*EXERCISE*: Below are lines of data; restate word for word those running from the line containing "let v := if" to the line containing "k → x.getLsbD k = false))", inclusive, and no others.

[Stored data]
++++++++++
-- ==== Sys2Proof/Certificates/Slice0/Obligations.lean ====
section
/-! DEFINITION. The statements about the model, for the provers. Each formalises rules of the manual; where a statement
rests on a choice of the model, its docstring says so and names the log entry. -/

open Sys2Proof Sys2Proof.Machine

/-! ### Scalar integers -/

/-- The scalar integer family (R87, R342, R343, R390, R395, R401, R407, R413, R471): with no mark among its sources, an
instruction completes and rd of the file that side names takes the result, register 0 excepted, which discards it.
Division by zero and the overflow of −2^63 by −1 have the fixed results of R87, which are those of `BitVec.sdiv` and its
kin but for the zero divisor. SEL reads the old rd as a third source. CLZ writes 64 for zero, else n with bit 63 − n the
highest one; CTZ 64 for zero, else n with bit n the lowest one; POPC counts. imm15 is sign-extended, a shift takes its
6-bit amount, and LIH replaces one quarter of the old rd. -/
def Obligations.ScalarResults : Prop :=
  (∀ (s : State) (id : BlkId) (b : Block) (f : FmtSR), Acts s id b → Unmarked b.core f.side [f.rs1, f.rs2] →
     let x := regGet b.core f.side f.rs1
     let y := regGet b.core f.side f.rs2
     let gives (i : Instr) (v : Word64) : Prop := Completes i s id { b with core := regSet b.core f.side f.rd v }
     gives (.add f) (x + y) ∧ gives (.sub f) (x - y) ∧ gives (.mul f) (x * y)
     ∧ gives (.mulh f) (((x.signExtend 128 * y.signExtend 128) >>> 64).setWidth 64)
     ∧ gives (.mulhn f) (((x.setWidth 128 * y.setWidth 128) >>> 64).setWidth 64)
     ∧ gives (.div f) (if y = 0 then BitVec.allOnes 64 else x.sdiv y)
     ∧ gives (.divn f) (if y = 0 then BitVec.allOnes 64 else x / y)
     ∧ gives (.rem f) (x.srem y) ∧ gives (.remn f) (x % y)
     ∧ gives (.and f) (x &&& y) ∧ gives (.or f) (x ||| y) ∧ gives (.xor f) (x ^^^ y)
     ∧ gives (.shl f) (x <<< (y &&& 63)) ∧ gives (.shr f) (x >>> (y &&& 63)) ∧ gives (.sra f) (x.sshiftRight' (y &&& 63))
     ∧ gives (.slt f) (if x.toInt < y.toInt then 1 else 0) ∧ gives (.sltn f) (if x.toNat < y.toNat then 1 else 0)
     ∧ gives (.min f) (if x.toInt < y.toInt then x else y) ∧ gives (.max f) (if x.toInt < y.toInt then y else x)
     ∧ gives (.minn f) (if x.toNat < y.toNat then x else y) ∧ gives (.maxn f) (if x.toNat < y.toNat then y else x))
  ∧ ((∀ (s : State) (id : BlkId) (b : Block) (f : FmtSR), Acts s id b → Unmarked b.core f.side [f.rd, f.rs1, f.rs2] →
      let v := if regGet b.core f.side f.rd ≠ 0 then regGet b.core f.side f.rs1 else regGet b.core f.side f.rs2
      Completes (.sel f) s id { b with core := regSet b.core f.side f.rd v })
    ∧ ∀ (s : State) (id : BlkId) (b : Block) (f : FmtSRu), Acts s id b → Unmarked b.core f.side [f.rs1] →
      let x := regGet b.core f.side f.rs1
      let gives (i : Instr) (n : Nat) : Prop :=
        Completes i s id { b with core := regSet b.core f.side f.rd (BitVec.ofNat 64 n) }
      (∃ n, gives (.clz f) n ∧ (x = 0 → n = 64)
        ∧ (x ≠ 0 → n < 64 ∧ x.getLsbD (63 - n) = true ∧ ∀ k, 63 - n < k → x.getLsbD k = false))
      ∧ (∃ n, gives (.ctz f) n ∧ (x = 0 → n = 64)
        ∧ (x ≠ 0 → n < 64 ∧ x.getLsbD n = true ∧ ∀ k, k < n → x.getLsbD k = false))
      ∧ gives (.popc f) ((List.range 64).countP fun k => x.getLsbD k))
  ∧ ((∀ (s : State) (id : BlkId) (b : Block) (f : FmtSI), Acts s id b → Unmarked b.core f.side [f.rs1] →
      let x := regGet b.core f.side f.rs1
      let k := f.imm.signExtend 64
      let gives (i : Instr) (v : Word64) : Prop := Completes i s id { b with core := regSet b.core f.side f.rd v }
      gives (.addi f) (x + k) ∧ gives (.andi f) (x &&& k) ∧ gives (.ori f) (x ||| k) ∧ gives (.xori f) (x ^^^ k)
        ∧ gives (.slti f) (if x.toInt < k.toInt then 1 else 0))
    ∧ (∀ (s : State) (id : BlkId) (b : Block) (f : FmtShift), Acts s id b → Unmarked b.core f.side [f.rs1] →
      let x := regGet b.core f.side f.rs1
      let gives (i : Instr) (v : Word64) : Prop := Completes i s id { b with core := regSet b.core f.side f.rd v }
      gives (.shli f) (x <<< f.n) ∧ gives (.shri f) (x >>> f.n) ∧ gives (.srai f) (x.sshiftRight' f.n))
    ∧ ∀ (s : State) (id : BlkId) (b : Block) (f : FmtLih), Acts s id b → Unmarked b.core f.side [f.rd] →
      ∃ v : Word64, Completes (.lih f) s id { b with core := regSet b.core f.side f.rd v }
        ∧ ∀ k, k < 64 → v.getLsbD k = if k / 16 = f.q.toNat then f.imm.getLsbD (k % 16)
            else (regGet b.core f.side f.rd).getLsbD k)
++++++++++
*RESPONSE TO THIS EXERCISE*:
      let v := if regGet b.core f.side f.rd ≠ 0 then regGet b.core f.side f.rs1 else regGet b.core f.side f.rs2
      Completes (.sel f) s id { b with core := regSet b.core f.side f.rd v })
    ∧ ∀ (s : State) (id : BlkId) (b : Block) (f : FmtSRu), Acts s id b → Unmarked b.core f.side [f.rs1] →
      let x := regGet b.core f.side f.rs1
      let gives (i : Instr) (n : Nat) : Prop :=
        Completes i s id { b with core := regSet b.core f.side f.rd (BitVec.ofNat 64 n) }
      (∃ n, gives (.clz f) n ∧ (x = 0 → n = 64)
        ∧ (x ≠ 0 → n < 64 ∧ x.getLsbD (63 - n) = true ∧ ∀ k, 63 - n < k → x.getLsbD k = false))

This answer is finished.